For the past 5 years feminists have been doing most of the work in understanding and combatting the Taliban regime in Afghanistan. The Revolutionary Association of the Women of Afghanistan is one of the largest and most firmly-established anti-Taliban resistance groups in the world. The Feminist Majority Foundation’s Campaign to Stop Gender Apartheid in Afghanistan has been the authority in the US on the Taliban regime for nearly five years (Eleanor Smeal has given briefings to Congress on the topic and has testified before a joint hearing of two U.S. Senate Foreign Relations subcommittees). Acclaimed journalist Saira Shah lived undercover as an Afghan woman (with the assistance of RAWA) to make her groundbreaking documentary, Beneath the Veil. Because the first victims of the Taliban were women, women and women’s groups, abroad and also in the U.S., are the most credible authorities on the Taliban regime.

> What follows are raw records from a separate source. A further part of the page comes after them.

/-- Byte `o` of the hub SRAM, where typed records hold it. Where the spec gives entries no byte layout, as of the wafer queues (0x1B0000)
and the monument write buffers (0x280000), a read gives the plain SRAM bytes, 0 where nothing was written.
(DESIGN CHOICE, log entry 159.) -/
def Block.hubByte (b : Block) (o : Nat) : Option Nat :=
  if 0x180000 ≤ o ∧ o < 0x1A0000 then
    some (((b.hub.journal.find? (fun e => e.jseq % 4096 == (o - 0x180000) / 32)).map JEntry.bytes |>.getD []).getD (o % 32) 0)
  else if 0x1A0000 ≤ o ∧ o < 0x1A2000 then
    some ((leBytes 4 (b.ctxWord ((o - 0x1A0000) / 32) (o % 32 / 4))).getD (o % 4) 0)
  else if 0x1A2000 ≤ o ∧ o < 0x1AE000 then some ((b.acct ((o - 0x1A2000) / 192)).bytes.getD ((o - 0x1A2000) % 192) 0)
  else if 0x200000 ≤ o ∧ o < 0x280000 then some (b.graphByte (o - 0x200000))
  else if 0x2D0000 ≤ o ∧ o < 0x2E0000 then some (b.traceByte 84 (o - 0x2D0000))
  else if 0x2E0000 ≤ o ∧ o < 0x2E0100 then
    some (((b.hub.hist.find? (fun e => e.seqNo % 16 == (o - 0x2E0000) / 16)).map HistEntry.bytes |>.getD []).getD (o % 16) 0)
  else if 0x2FA000 ≤ o ∧ o < 0x300000 then some (b.logByte (84 + (o - 0x2FA000) / 0x2000) (o % 0x2000))
  else none

/-- Byte `o` of the SRAM of field `f`, where typed records hold it. -/
def Block.fieldByte (b : Block) (f o : Nat) : Option Nat :=
  if 0x30000 ≤ o ∧ o < 0x50000 then
    let k := (o - 0x30000) / 0x4000
    some ((b.model ((4 * f + k / 2) * 2 + k % 2)).bytes.getD (o % 0x4000) 0)
  else if 0x50000 ≤ o ∧ o < 0x58000 then some ((b.slotBytes f ((o - 0x50000) / 32)).getD (o % 32) 0)
  else if 0x58000 ≤ o ∧ o < 0x60000 then some (b.traceByte f (o - 0x58000))
  else if 0x60000 ≤ o ∧ o < 0x6A800 then some (((b.cadE (pid f ((o - 0x60000) / 64))).bytes ((o - 0x60000) / 64)).getD (o % 64) 0)
  else if 0x6C000 ≤ o ∧ o < 0x6C400 then some ((let c := b.ctx ((o - 0x6C000) / 4); leBytes 4 (c.word0 c.held)).getD (o % 4) 0)
  else if 0x70000 ≤ o ∧ o < 0x70A80 then
    let p := b.parcel (pid f ((o - 0x70000) / 4))
    some ((leBytes 2 p.e ++ leBytes 2 p.reported).getD (o % 4) 0)
  else if 0x70C00 ≤ o ∧ o < 0x73C00 then some ((b.coll (collNo f ((o - 0x70C00) / 48))).bytes.getD ((o - 0x70C00) % 48) 0)
  else if 0x74000 ≤ o ∧ o < 0x76000 then some (b.logByte f (o - 0x74000))
  else none

/-! ### The window (Table 18.1) -/

/-- What an offset of the window reaches. -/
inductive Target where
  | page (cls inst o : Nat)
  /-- Memory and byte offset in it. -/
  | sram (k o : Nat)
  | unmapped
  deriving DecidableEq, Repr

/-- The window map (Table 18.1). -/
def target (a : Nat) : Target :=
  if a < 0x19000 then .page (0x10 + a / 0x1000) 0 (a % 0x1000)
  else if 0x100000 ≤ a ∧ a < 0x640000 then .page (0x40 + a / 0x1000 % 16) ((a - 0x100000) / 0x10000) (a % 0x1000)
  else if 0x800000 ≤ a ∧ a < 0xB72000 then
    let p := (a - 0x800000) / 64
    .sram (p / 672) (0x60000 + p % 672 * 64 + a % 64)
  else if 0x1000000 ≤ a ∧ a < 0x1C00000 then .sram 84 (a % 0x400000)
  else if 0x2000000 ≤ a ∧ a < 0x22A0000 then .sram ((a - 0x2000000) / 0x8000) (0x50000 + a % 0x8000)
  else if 0x4000000 ≤ a ∧ a < 0x6A00000 then .sram ((a - 0x4000000) / 0x80000) (a % 0x80000)
  else .unmapped

/-- Byte `o` of memory `k`; the secure region reads zeros (R15). -/
def sramByte (s : State) (k o : Nat) : Nat :=
  if secureOff k o then 0
  else match (if k = 84 then s.b.hubByte o else s.b.fieldByte k o) with
    | some v => v % 256
    | none => (mget 0 s.mem (memBase k + o)).toNat

/-- The 128-bit word of `o` in memory `k` holds an uncorrectable error. -/
def Block.ueAt (b : Block) (k o : Nat) : Bool := !secureOff k o && (b.memSt k).ueWords.contains (o / 16)

/-- RF_RSP_ERR codes. -/
def rfOk : Nat := 0
def rfRefused : Nat := 1
def rfUnmapped : Nat := 2

/-- A 32-bit read at an aligned offset: data and error (R408, R416). -/
def readWord (s : State) (a : Nat) : Nat × Nat :=
  if a % 4 ≠ 0 then (0, rfRefused)
  else match target a with
    | .unmapped => (0, rfUnmapped)
    | .page cls inst o => (s.b.pageWord s.tick cls inst o, rfOk)
    | .sram k o => if s.b.ueAt k o then (0, rfRefused) else (leNat ((List.range 4).map (fun j => sramByte s k (o + j))), rfOk)

end Sys2Proof.Machine
end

And yet, somehow or another it ended up happening that only 12% of television programs have featured women as experts on the post-September 11 crises [FMF], even after the U.S. alleged the complicity of the Taliban in the attacks. Instead, they are trotting out the predictable crowd of old white male pundits: generals, retired CIA operatives, State Department cronies. In the time since September 11, I have seen networks, without a trace of irony, put Bob McNamara, Henry Kissinger, and Oliver North in front of the camera as experts on what we ought to do about international terrorism. Well, I guess they ought to know–when it comes to terrorism, maybe it takes one to know one!

So, while the media drumbeat for the war continues it’s the same old cock-swinging commandos droning on about Afghanistan. The same CIA and State Department cronies who propped up the Mujahedeen and the Taliban in the first place, who trained Osama bin Laden because they believed that foreign jihadi were more reliable opponents of the pro-Soviet regime than locals. And since women’s voices are being silenced, no-one much seems to be pointing out that Afghan women were the first and most horrifically victimized by the Taliban regime. That Afghan women, who are imprisoned in their homes and banned from driving or travelling without a male relative on pain of death, cannot escape the cluster bombs dropping over their heads. That women continue to be oppressed our equally thuggish allies in the Northern Alliance (who are nothing more than the old Mujahedeen). That women have repeatedly been cut out of the tribal councils on forming a new government, and the U.S. government can’t be bothered to give a damn whether or not equity for women is brought up as an issue in the formation and constitution of a post-Taliban State.

The mealy-mouthed monologue of the corporate/government-colonized newsmedia has been parroting the words of feminists that they ignored for years–deploying a weak brand of pop feminism against the Taliban to keep the war fervor high. And yet, somehow, it seems that the actual women are not being included in the dialogue, and the actual needs facing women in Afghanistan are not being discussed.

What a fucking surprise.

Feminist Media Watch Returns

feminist media watch has returned with a new URL. Watch this space: the awesome woman that brought us FMW is hosting the returned FMW on her developing site, f-word.org. It’s sure to be very cool.